他端著茶杯,不說話,隻是將目光投向了身旁的趙凝月。
“公主殿下,您是君,他是臣。”
“這事兒,您看,該不該應下?”
他這話,看似是在尊重趙凝月,實則是將難題和人情,一股腦兒全丟了過去。
他很清楚,以趙凝月如今的心性,絕不會拒絕。
果然,趙凝月在經曆了這一路上的所見所聞之後,早已不是那個隻會在深宮之中撒嬌置氣的小公主了。
她明白,平陽鎮那樣的慘劇,就是因為官府的無能與腐敗。
而萬象城,在公孫屠的鐵腕之下,雖然手段酷烈。
但至少,街麵上的秩序肉眼可見地變好了。
那些地痞流氓,再也不敢隨意欺壓百姓。
用一把鋒利的刀,去斬斷腐爛的根。
這或許……
就是夫子讓他們出來遊曆的意義所在。
趙凝月幾乎沒有任何猶豫,便對著那戰戰兢兢的趙匡說道:“準了。”
她聲音清冷,說出來的話也帶著一股公主的威嚴。
“既然趙城主覺得公孫先生有經世之才……”
“能為萬象城百姓謀福,那本宮,自然沒有不允的道理。”
“……這巡城司副統領的位子,便給他了。”
趙凝月看了一眼公孫屠,又補充道。
“隻是,水能載舟,亦能覆舟。”
“希望公孫先生日後行事……”
“能多念及百姓疾苦……”
“莫要辜負了這一身官袍。
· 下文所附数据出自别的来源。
-- ==== Sys2Proof/Machine/Flags.lean ====
section
/-! DEFINITION. Number formats, rounding and the six flags (R132 to R156): every format decoded to an exact value,
the exact result of each operation as a binary fraction with a sticky bit, and the one rounding into a format. -/

namespace Sys2Proof.Machine

/-! ## Values -/

/-- A decoded floating-point value: a NaN (signalling or quiet, with sign and payload), an infinity, or
`(-1)^neg * m * 2^e`. -/
inductive FVal where
  | nan (sig neg : Bool) (pay : Nat)
  | inf (neg : Bool)
  | fin (neg : Bool) (m : Nat) (e : Int)
  deriving DecidableEq, Repr

/-- The magnitude of an exact result: `m * 2^e`, or strictly between `m * 2^e` and `(m + 1) * 2^e` when `st` is set.
A magnitude with `st` set carries more bits than any rounding looks at. -/
structure Mag where
  m : Nat
  e : Int
  st : Bool
  deriving DecidableEq, Repr

/-- What the special codes of a format are (R132): all-ones exponents, the one E4M3 NaN, or none. -/
inductive Special where
  | ieee | e4m3 | none
  deriving DecidableEq, Repr

/-- R132: a float format: stored significand bits, exponent bits, bias. -/
structure Format where
  mb : Nat
  eb : Nat
  bias : Nat
  sp : Special
  deriving DecidableEq, Repr

/-- R132: the formats by type code. Codes that are no float read as FP32 and are never asked for. -/
def formatOf (code : Nat) : Format :=
  match code with
  | 2 => ⟨7, 8, 127, .ieee⟩
  | 3 => ⟨10, 5, 15, .ieee⟩
  | 4 => ⟨3, 4, 7, .e4m3⟩
  | 5 => ⟨2, 5, 15, .ieee⟩
  | 6 => ⟨3, 2, 1, .none⟩
  | 7 => ⟨2, 3, 3, .none⟩
  | 8 => ⟨1, 2, 1, .none⟩
  | _ => ⟨23, 8, 127, .ieee⟩

def fp32 : Format := formatOf 1

def Format.width (f : Format) : Nat := 1 + f.eb + f.mb
def Format.emin (f : Format) : Int := 1 - (f.bias : Int)
/-- The exponent code of the greatest finite value, and its significand with the leading one. -/
def Format.maxE (f : Format) : Nat := match f.sp with | .ieee => 2 ^ f.eb - 2 | _ => 2 ^ f.eb - 1
def Format.maxM (f : Format) : Nat := match f.sp with | .e4m3 => 2 ^ (f.mb + 1) - 2 | _ => 2 ^ (f.mb + 1) - 1
/-- The bits of the greatest finite value, without sign. -/
def Format.maxBits (f : Format) : Nat := f.maxE * 2 ^ f.mb + (f.maxM - 2 ^ f.mb)
def Format.infBits (f : Format) : Nat := (2 ^ f.eb - 1) * 2 ^ f.mb
/-- R132: the default NaN, sign 0. -/
def Format.nanBits (f : Format) : Nat :=
  match f.sp with
  | .ieee => f.infBits + 2 ^ (f.mb - 1)
  | .e4m3 => f.infBits + (2 ^ f.mb - 1)
  | .none => 0
def Format.signBit (f : Format) (neg : Bool) : Nat := if neg then 2 ^ (f.eb + f.mb) else 0

/-- R132, R133: the value of a code. -/
def Format.decode (f : Format) (w : Nat) : FVal :=
  let neg := bitN w (f.eb + f.mb)
  let e := fld w f.mb f.eb
  let m := w % 2 ^ f.mb
  let special := match f.sp with
    | .ieee => e == 2 ^ f.eb - 1
    | .e4m3 => e == 2 ^ f.eb - 1 && m == 2 ^ f.mb - 1
    | .none => false
  if special then
    match f.sp with
    | .ieee => if m = 0 then .inf neg else .nan (!bitN m (f.mb - 1)) neg m
    | _ => .nan false neg m
  else if e = 0 then .fin neg m (f.emin - f.mb)
  else .fin neg (2 ^ f.mb + m) ((e : Int) - f.bias - f.mb)

/-! ## Rounding -/

/-- R140: flag bits. -/
def flNV : Nat := 1
def flDZ : Nat := 2
def flOF : Nat := 4
def flUF : Nat := 8
def flNX : Nat := 16
def flSAT : Nat := 32

/-- A result: its bits and the flags raised. -/
abbrev FRes := Nat × Nat

/-- R45, R136, R139: rounding mode (0 RNE, 1 RTZ, 2 RUP, 3 RDN, 4 SR; 5 is RMM, which only the harts have), flush, and the lane's SR
number. -/
structure RMode where
  frm : Nat
  ftz : Bool
  rnd : Nat
  deriving DecidableEq, Repr

/-- Round to nearest, no flush: the matrix fold, the atomics and the collective engine. -/
def rmRNE : RMode := ⟨0, false, 0⟩

/-- The integer part and the fraction of `x / 2^ue`: `(n, r, sh)` stands for `n + r / 2^sh`. -/
def Mag.split (x : Mag) (ue : Int) : Nat × Nat × Nat :=
  if ue ≤ x.e then (x.m * 2 ^ (x.e - ue).toNat, 0, 0)
  else
    let sh := (ue - x.e).toNat
    (x.m / 2 ^ sh, x.m % 2 ^ sh, sh)

/-- R136: the increment that the mode adds to `n`. -/
def roundUp (rm : RMode) (neg : Bool) (n r sh : Nat) (st : Bool) : Bool :=
  let pos := r != 0 || st
  match rm.frm with
  | 0 => decide (2 * r > 2 ^ sh) || (2 * r == 2 ^ sh && sh != 0 && (st || n % 2 == 1))
  | 2 => pos && !neg
  | 3 => pos && neg
  | 4 => decide (r * 2 ^ 16 / 2 ^ sh + rm.rnd ≥ 2 ^ 16)
  | 5 => decide (2 ^ sh ≤ 2 * r)
  | _ => false

/-- R138: whether overflow goes to infinity in the mode. -/
def towardInf (frm : Nat) (neg : Bool) : Bool :=
  match frm with
  | 1 => false
  | 2 => !neg
  | 3 => neg
  | _ => true

/-- R138. -/
def overflowResult (f : Format) (frm : Nat) (neg sat : Bool) : FRes :=
  let s := f.signBit neg
  if sat || f.sp == .none then (s + f.maxBits, flSAT ||| flNX)
  else if towardInf frm neg then (s + (if f.sp == .e4m3 then f.nanBits else f.infBits), flOF ||| flNX)
  else (s + f.maxBits, flOF ||| flNX)

/-- The code of `n * 2^ue`, where `n < 2^(mb + 1)` or `n = 2^(mb + 1)`, and `ue` is at least that of the subnormals. -/
def Format.encode (f : Format) (n : Nat) (ue : Int) : Nat :=
  let (n, ue) := if n = 2 ^ (f.mb + 1) then (2 ^ f.mb, ue + 1) else (n, ue)
  if n < 2 ^ f.mb then n else (ue + f.mb + f.bias).toNat * 2 ^ f.mb + (n - 2 ^ f.mb)

/-- R136: rounding an exact non-NaN finite value into a format. -/
def roundFmt (f : Format) (rm : RMode) (sat : Bool) (neg : Bool) (x : Mag) : FRes :=
  if x.m = 0 then (f.signBit neg, 0)
  else
    let lg := (Nat.log2 x.m : Int) + x.e
    let ue := max lg f.emin - f.mb
    let (n, r, sh) := x.split ue
    let inexact := r != 0 || x.st
    let n := if roundUp rm neg n r sh x.st then n + 1 else n
    let tiny := decide (lg < f.emin)
    if rm.ftz && f == fp32 && tiny then (f.signBit neg, flUF ||| flNX)
    else if n * 2 ^ (ue - (f.emin - f.mb)).toNat > f.maxM * 2 ^ (f.maxE - 1) then overflowResult f rm.frm neg sat
    else (f.signBit neg + f.encode n ue,
      (if inexact then flNX else 0) ||| (if tiny && inexact then flUF else 0))

/-- R137: rounding into an integer between two bounds. -/
def roundInt (rm : RMode) (lo hi : Int) (neg : Bool) (x : Mag) : Int × Nat :=
  let (n, r, sh) := x.split 0
  let inexact := r != 0 || x.st
  let n := if roundUp rm neg n r sh x.st then n + 1 else n
  let v : Int := if neg then -(n : Int) else n
  let nx := if inexact then flNX else 0
  if v < lo then (lo, nx ||| flSAT) else if v > hi then (hi, nx ||| flSAT) else (v, nx)

/-! ## Square roots and the transcendental functions (log 13) -/

/-- The integer square root, one bit at a time from bit `k - 1` down. -/
def isqrtFrom (n : Nat) : Nat → Nat → Nat
  | 0, r => r
  | k + 1, r => let r' := r + 2 ^ k; if r' * r' ≤ n then isqrtFrom n k r' else isqrtFrom n k r
def isqrt (n : Nat) : Nat := isqrtFrom n (Nat.log2 n / 2 + 1) 0

/-- `a / b` with at least 64 bits of quotient. -/
def divMag (am : Nat) (ae : Int) (bm : Nat) (be : Int) : Mag :=
  let k := 64 + Nat.log2 bm
  ⟨am * 2 ^ k / bm, ae - be - k, am * 2 ^ k % bm != 0⟩

/-- The square root of `m * 2^e`. -/
def sqrtMag (m : Nat) (e : Int) : Mag :=
  let odd := e % 2 == 1
  let m := if odd then 2 * m else m
  let e := if odd then e - 1 else e
  let q := m * 2 ^ 128
  let r := isqrt q
  ⟨r, (e - 128) / 2, r * r != q⟩

/-- The reciprocal square root of `m * 2^e`. -/
def rsqrtMag (m : Nat) (e : Int) : Mag :=
  let odd := e % 2 == 1
  let m := if odd then 2 * m else m
  let e := if odd then e - 1 else e
  let k := 96 + Nat.log2 m
  let r := isqrt (2 ^ (2 * k) / m)
  ⟨r, -(e / 2) - k, r * r * m != 2 ^ (2 * k)⟩

/-- `2^(f / 2^bits)` with 256 fraction bits: the product of the repeated square roots of 2 that the bits of `f`
select, most significant first. -/
def exp2Frac (f : Nat) : Nat → Nat → Nat → Nat
  | 0, _, acc => acc
  | k + 1, root, acc =>
    let root := isqrt (root * 2 ^ 256)
    exp2Frac f k root (if bitN f k then acc * root / 2 ^ 256 else acc)

/-- `2^x` for `x = (-1)^neg * m * 2^e`, not an integer or out of range. -/
def exp2Mag (neg : Bool) (m : Nat) (e : Int) : Mag :=
  let lg := (Nat.log2 m : Int) + e
  if lg ≥ 8 then (if neg then ⟨1, -2000, true⟩ else ⟨2 ^ 64, 2000, true⟩)
  else if 0 ≤ e then
    let v := m * 2 ^ e.toNat
    if neg then ⟨1, -(v : Int), false⟩ else ⟨1, v, false⟩
  else
    let k := (-e).toNat
    let x : Int := if neg then -(m : Int) else m
    let n := x / 2 ^ k
    let f := (x % 2 ^ k).toNat
    if f = 0 then ⟨1, n, false⟩
    else ⟨exp2Frac f k (2 * 2 ^ 256) (2 ^ 256) / 2 ^ 40, n - 216, true⟩

/-- The fraction bits of `log2 y` for `1 ≤ y < 2` with 512 fraction bits, by repeated squaring. -/
def log2Bits : Nat → Nat → Nat → Nat
  | 0, _, acc => acc
  | k + 1, y, acc =>
    let y := y * y / 2 ^ 512
    if y ≥ 2 ^ 513 then log2Bits k (y / 2) (2 * acc + 1) else log2Bits k y (2 * acc)

/-- `log2 (m * 2^e)` as a sign and a magnitude. -/
def log2Mag (m : Nat) (e : Int) : Bool × Mag :=
  let lg := Nat.log2 m
  let k := (lg : Int) + e
  if m = 2 ^ lg then (decide (k < 0), ⟨k.natAbs, 0, false⟩)
  else
    let fr := log2Bits 160 (m * 2 ^ 512 / 2 ^ lg) 0
    if 0 ≤ k then (false, ⟨k.toNat * 2 ^ 160 + fr, -160, true⟩)
    else (true, ⟨k.natAbs * 2 ^ 160 - fr - 1, -160, true⟩)

/-- The Taylor sum of `e^y` in 640-bit fixed point. -/
def expSeries (y : Nat) : Nat → Nat → Nat → Nat → Nat
  | 0, _, _, acc => acc
  | k + 1, i, term, acc =>
    let term := term * y / 2 ^ 640 / i
    expSeries y k (i + 1) term (acc + term)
”
“屬下……遵命!”
公孫屠一向沒什麽表情的臉上神色微動,對著趙凝月鄭重的一拜。
這不是拜公主,而是拜她那份體恤百姓的心。
“謝公主殿下隆恩!”
“謝公主殿下隆恩!”
趙匡聞言,如蒙大赦,差點就要哭出來了,連滾帶爬地跪下磕頭。
對他來說,這不僅是保住了自己的烏紗帽,更是為自己找了一個強硬的靠山。
從此以後,這萬象城出了任何事,都有這位公主殿下頂著,他隻要跟在後麵附和就行了。
李青雀在一旁看著這出君臣相宜的戲碼,嘴角含笑,等到事情塵埃落定,她才慢悠悠地端起茶杯,對趙匡說道:“趙城主。”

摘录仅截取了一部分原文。